A portflio company, now exiting, we inherited a 150- to 200-person sales team fielding 10,000 incoming invoices a day, with no model for which ones to pursue. We built AI routing to surface the highest-win-probability opportunities and matched them to the right reps. Then we rebuilt the sales process from the ground up: people, process, and tools, in that order. The multiple went from 5X to 9X. What the acquirer paid for wasn’t a pipeline. It was conversion predictability.
I’ve done this kind of exit work multiple times. The outcome always comes back to the same three variables. AI accelerates all of it, but only when the foundation is solid. AI-enabled teams ramp 32% faster because onboarding is structured and repeatable. Large deals deliver 6.4x the efficiency of small ones, but only when the pipeline is designed to support them. Forecast accuracy improves from 48% to 94% only when stage progression is based on buyer evidence rather than rep optimism.
When the fundamentals are broken, AI doesn’t create an advantage. It scales the inefficiency.
Pull the CRM. Find the Problem.
For the PortCos you’re most concerned about, run these three pulls right now.
- Win rates by segment: if they vary by more than 30%, you have an ICP problem.
- Pipeline per rep: if the top quartile carries 3x the volume of the bottom, you have a routing problem.
- Stage duration in proposal: if deals sit longer than 21 days, you have a qualification problem.
These aren’t sales issues. They’re system design issues. And they show up in the forecast before they show up in the P&L.
What Good Looks Like
| Metric | Target | Warning Sign |
|---|---|---|
| Win rate variance by segment | <20% | >30% |
| Pipeline spread (top to bottom) | 2x | >3x |
| Stage duration in proposal | <14 days | >21 days |
| Forecast accuracy at week 2 | >85% | <50% |
The Clock Is Running
Here’s the consequence that doesn’t get said in board meetings: the question isn’t whether you’ll eventually fix the GTM operating model. You will, or the banks will do it for you after they take ownership and your LPs absorb the loss. I’m working with one of those companies right now. We’re turning it around. But that’s not the success story private equity is looking for.

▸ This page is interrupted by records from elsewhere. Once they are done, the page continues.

/-- A boundary at which the CTX_CREATE of a ring alone waits. -/
theorem boundary_creates {c : Nat} {bs : List Byte} {w : Wait} {p r : Nat} {s : State} (hsoft : 1 ≤ c ∧ c ≤ 15)
    (hstitch : stitching s = true) (hwaits : s.waits = [w]) (hwhat : w.what = .ctxCreate c bs) (horigin : w.origin = .ring p r)
    (haccepted : w.accepted = false) (hfits : blockFits s c bs = true) (hloads : ∀ h < 8, (hoopAt s h).loads = [])
    (hplaced : s.stitch.placed = none) : ∃ v, exec .stitchBoundary s = .next v ∧ v.waits = [] ∧ Created c bs v := by
  obtain ⟨hwaits1, hctxs1, hhoops1⟩ := masterBeacon_nextCount hplaced
  have hexec : exec .stitchBoundary s = .next (ctlPart s (boundaryEnd ((masterBeacon (nextCount s)).waits.foldl (fun s w => atBoundary w s)
      (masterBeacon (nextCount s))))) := by
    change execStitchBoundary s = _
    unfold execStitchBoundary
    rw [if_neg (by rw [hstitch]; exact Bool.false_ne_true)]
    rfl
  generalize masterBeacon (nextCount s) = u at hwaits1 hctxs1 hhoops1 hexec
  have hdue : atBoundary w u = finish w.seq .ok 0 (touch (ofCtx c) (createEffect c bs u)) := by
    unfold atBoundary
    rw [hwhat]
    dsimp only
    rw [if_pos ((blockFits_congr hctxs1 c bs).trans hfits)]
  rw [hwaits1, hwaits, List.foldl_cons, List.foldl_nil, hdue] at hexec
  obtain ⟨hwaits2, hhoops2⟩ := createEffect_rest c bs u
  have hcreated := createEffect_creates hsoft bs u
  generalize createEffect c bs u = x at hexec hwaits2 hhoops2 hcreated
  obtain ⟨hwaits3, hctxs3, hhoops3⟩ := finish_alone (s := touch (ofCtx c) x) (st := .ok) (result := 0)
    ((hwaits2.trans hwaits1).trans hwaits) horigin haccepted
  generalize finish w.seq .ok 0 (touch (ofCtx c) x) = y at hexec hwaits3 hctxs3 hhoops3
  have hloads3 : ∀ h < 8, (hoopAt y h).loads = [] := fun h hh => by
    rw [hoopAt, hhoops3]
    change (Tab.get Hoop.reset x.hoops h).loads = []
    rw [hhoops2, hhoops1]
    exact hloads h hh
  have hcreated3 : Created c bs y := hcreated.congr (congrArg (fun m => Tab.get Ctx.reset m c) hctxs3)
  obtain ⟨hwaits4, hcreated4⟩ := boundaryEnd_idle hloads3 hcreated3
  generalize boundaryEnd y = z at hexec hwaits4 hcreated4
  exact ⟨_, hexec, hwaits4.trans hwaits3, hcreated4.congr rfl⟩

theorem badCtx_soft {ctx : BitVec 8} (h : badCtx ctx = false) : 1 ≤ ctx.toNat ∧ ctx.toNat ≤ 15 := by
  obtain ⟨-, h15⟩ := Bool.or_eq_false_iff.mp h
  exact ⟨Nat.one_le_iff_ne_zero.mpr (badCtx_toNat_ne h).1, Nat.not_lt.mp (of_decide_eq_false h15)⟩

/-- CTX_CREATE of a FREE context that none creates already. -/
theorem ctxCreate_acts (h : Hdr) (ctx : BitVec 8) (param : BitVec 64) (bs : List Byte) (s : State) (hr : Untagged 2 h s)
    (hctx : badCtx ctx = false) (hbuf : bufBad h.port.val param 256 = false) (hread : bufRead h.port.val param 256 s = .ok bs)
    (hfits : blockFits s ctx.toNat bs = true) (hfree : ctxSt s ctx.toNat = .free)
    (halone : ∀ w ∈ s.waits, ∀ b, w.what ≠ .ctxCreate ctx.toNat b) :
    Defers (exec (.ctxCreate h ctx param) s) h 0x10 (.ctxCreate ctx.toNat bs) s fun t => t.ctxs = s.ctxs ∧ t.mem = s.mem ∧
      (stitching s = true → s.waits = [] → (∀ h < 8, (hoopAt s h).loads = []) → s.stitch.placed = none →
        ∃ v, exec .stitchBoundary t = .next v ∧ v.waits = [] ∧ (ctxAt v ctx.toNat).st = .idle ∧
          (ctxAt v ctx.toNat).srSeed = BitVec.ofNat 64 (leNat (bs.take 8)) ∧
          (ctxAt v ctx.toNat).trap = BitVec.ofNat 6 (leNat ((bs.drop 8).take 4)) ∧
          (ctxAt v ctx.toNat).relocHbm = BitVec.ofNat 64 (leNat ((bs.drop 0x10).take 8)) ∧ (ctxAt v ctx.toNat).tables = []) := by
  have hargs : (cmdCtxCreate ctx param).badArgs (cmdEnv h s) s = false := by
    change (badCtx ctx || bufBad h.port.val param 256 || match bufRead h.port.val param 256 s with
      | .ok bs => !blockFits s ctx.toNat bs
      | .error _ => false) = false
    rw [hctx, hbuf, hread]
    dsimp only
    rw [hfits]
    rfl
  have hrun : (cmdCtxCreate ctx param).run (cmdEnv h s) (taken h 0x10 s) = .later (.ctxCreate ctx.toNat bs) (taken h 0x10 s) := by
    have hnone : ((taken h 0x10 s).waits.any fun w => match w.what with | .ctxCreate d _ => decide (d = ctx.toNat) | _ => false) = false := by
      refine List.any_eq_false.mpr fun w hw => ?_
      have hne := halone w hw
      split
      · next d b hwhat =>
        rw [decide_eq_true_eq]
        rintro rfl
        exact hne b hwhat
      · exact Bool.false_ne_true
    have hisFree : isFree (taken h 0x10 s) ctx.toNat = true := by
      rw [isFree, ctxSt_same (samePlaces_taken h 0x10 s)]
      exact decide_eq_true hfree
    refine (if_neg (by rw [hisFree]; exact fun h => absurd (hnone.symm.trans h) Bool.false_ne_true)).trans ?_
    change withBuf h.port.val param 256 (taken h 0x10 s) _ = _
    rw [withBuf, bufRead_taken hread]
  obtain ⟨t, hnext, hwaits, ht⟩ := untagged_later (c := cmdCtxCreate ctx param) hr rfl hargs hrun rfl rfl rfl rfl
  have hwait := hwaits.wait
  refine ⟨t, hnext, hwaits, by rw [ht]; rfl, by rw [ht]; rfl, fun hstitch hnone hloads hplaced => ?_⟩
  rw [hnone, List.nil_append] at hwait
  obtain ⟨v, hv, hended, hnew⟩ := boundary_creates (s := t) (badCtx_soft hctx) (by rw [ht]; exact hstitch) hwait rfl rfl rfl
    ((blockFits_congr (by rw [ht]; rfl) _ _).trans hfits) (by rw [ht]; exact hloads) (by rw [ht]; exact hplaced)
  exact ⟨v, hv, hended, hnew.st, hnew.seed, hnew.trap, hnew.hbm, hnew.tables⟩
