-- ==== Sys2Proof/Machine/Control.lean ====
section
/-! DEFINITION. Block control: NOP, RESET, CLR_HOLD, WR_CTRL, RD_REG, ACK_EV, CLR_ERRCNT
(spec/44_control.md section 1). -/

namespace Sys2Proof.Machine

/-- NOP: do nothing (R240). -/
def execNop (s : State) : Host.Outcome State Fault Refusal := finish (s.reply .ok)

/-- The packet goes back to the source's Reset state (R241). -/
def State.softReset (s : State) : State :=
  { s with len := 0, completed := false, hold := false, txopen := false, altered := false, ridx := 0,
           lastfeed := .incomplete }

/-- RESET (R241). -/
def execReset (s : State) : Host.Outcome State Fault Refusal := finish (s.softReset.reply .ok)

/-- CLR_HOLD (R242). -/
def execClrHold (s : State) : Host.Outcome State Fault Refusal := finish (s.releaseHold.reply .ok)

/-- WR_CTRL (R243): the operand is the three bits; a request with another bit of A set was refused by
the decoder (R85). A HOLD already set stays. -/
def execWrCtrl (v : BitVec 3) (s : State) : Host.Outcome State Fault Refusal := finish ({ s with ctrl := v }.reply .ok)

/-- RD_REG (R244): a register number above 12 answers BAD_COMMAND. -/
def execRdReg (r : Word) (s : State) : Host.Outcome State Fault Refusal :=
  finish (match s.register r.toNat with
    | some v => s.reply .ok v
    | none => s.reply .badCommand)

/-- ACK_EV: `EV <- EV & ~m` (R245). -/
def execAckEv (m : BitVec 2) (s : State) : Host.Outcome State Fault Refusal :=
  finish ({ s with ev := s.ev &&& ~~~m }.reply .ok)

/-- CLR_ERRCNT (R246). -/
def execClrErrcnt (s : State) : Host.Outcome State Fault Refusal := finish ({ s with errcnt := 0 }.reply .ok)

end Sys2Proof.Machine
end

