/-- R175 (marked derived in the spec): split-read idempotence of PROCESS_BUFFER and of PROCESS_INPUT. Where
the first call takes all its bytes and the packet is not yet complete, the two calls leave the block, with the
record of every FEED's response, where one call on all the bytes leaves it; where the first call stops, one
call on all the bytes stops there too. The procedures are host software, written with the bounds of R250 and
R251 as fuel (log 14, DEDUCED). -/
def Obligations.SplitReadsAgree : Prop :=
  ∀ (ck : Checksum) (xs ys : List Byte) (s : State),
    (let r := processBuffer ck xs s
     let u := processBuffer ck ys r.state
     (r.status = .incomplete →
       processBuffer ck (xs ++ ys) s = { u with consumed := xs.length + u.consumed }) ∧
     (r.status ≠ .incomplete → processBuffer ck (xs ++ ys) s = r)) ∧
    (∀ n : Nat,
      let r := processInput ck xs n s
      let u := processInput ck ys r.errCount r.state
      (r.completed = false → r.consumed = xs.length →
        processInput ck (xs ++ ys) n s = { u with consumed := xs.length + u.consumed }) ∧
      (r.completed = true ∨ r.consumed < xs.length → processInput ck (xs ++ ys) n s = r))

/-- From what R172 and R212 say of the packets FSYNC16 builds, and R250: every packet SEND emits is one FEED
accepts. Fed to an instance of the same configuration that is hunting, the emitted bytes complete a packet on
the last byte, and BUF holds them. The sync word must be intact (WRITE_BYTE can break it, R145), and a command
payload below M_c (R172, as StepKeepsTheRegisterRules says). SEND rewrites a telemetry packet's length field
(log 17). PROCESS_BUFFER is host software, written with the bound of R250 as fuel (log 14, DEDUCED). -/
def Obligations.EmittedPacketsAreAccepted : Prop :=
  ∀ (ck : Checksum) (s t r : State) (d : DWord),
    s.cfg.valid = true → s.cfg.headerSize ≤ s.len.toNat → s.len.toNat ≤ s.cfg.capacity →
    s.readBuf 0 = 0x9A → s.readBuf 1 = 0xC3 →
    (s.cfg.kind = .cmd → s.len.toNat - 8 < s.cfg.cmdMaxPayload) →
    send ck s = (t, ⟨.ok, false, d⟩) →
    r.cfg = s.cfg → r.txopen = false → r.completed = false → r.hold = false → r.len = 0 →
    ∃ x, t.txout = s.txout ++ x ∧ x.length = s.len.toNat ∧
      (processBuffer ck x r).status = .ok ∧ (processBuffer ck x r).consumed = x.length ∧
      (processBuffer ck x r).state.completed = true ∧
      (processBuffer ck x r).state.bufPrefix x.length = x
end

The back end of a hold period is the worst time to start. When you’re two or three years out from a target exit, and the foundational pieces aren’t in place, the window to turn this into a winning story versus a losing story starts to close. The foundational work doesn’t get easier. It gets more expensive.
Do it now. Don’t regret it later.
The Question Every Operating Partner Should Be Asking
If we had to exit this PortCo in 12 months, would our GTM metrics support the multiple we need, or would they expose the multiple we deserve?
The difference between a 13% win rate and a 25% win rate isn’t just revenue. It’s multiple expansion. Fix the system, and the valuation follows.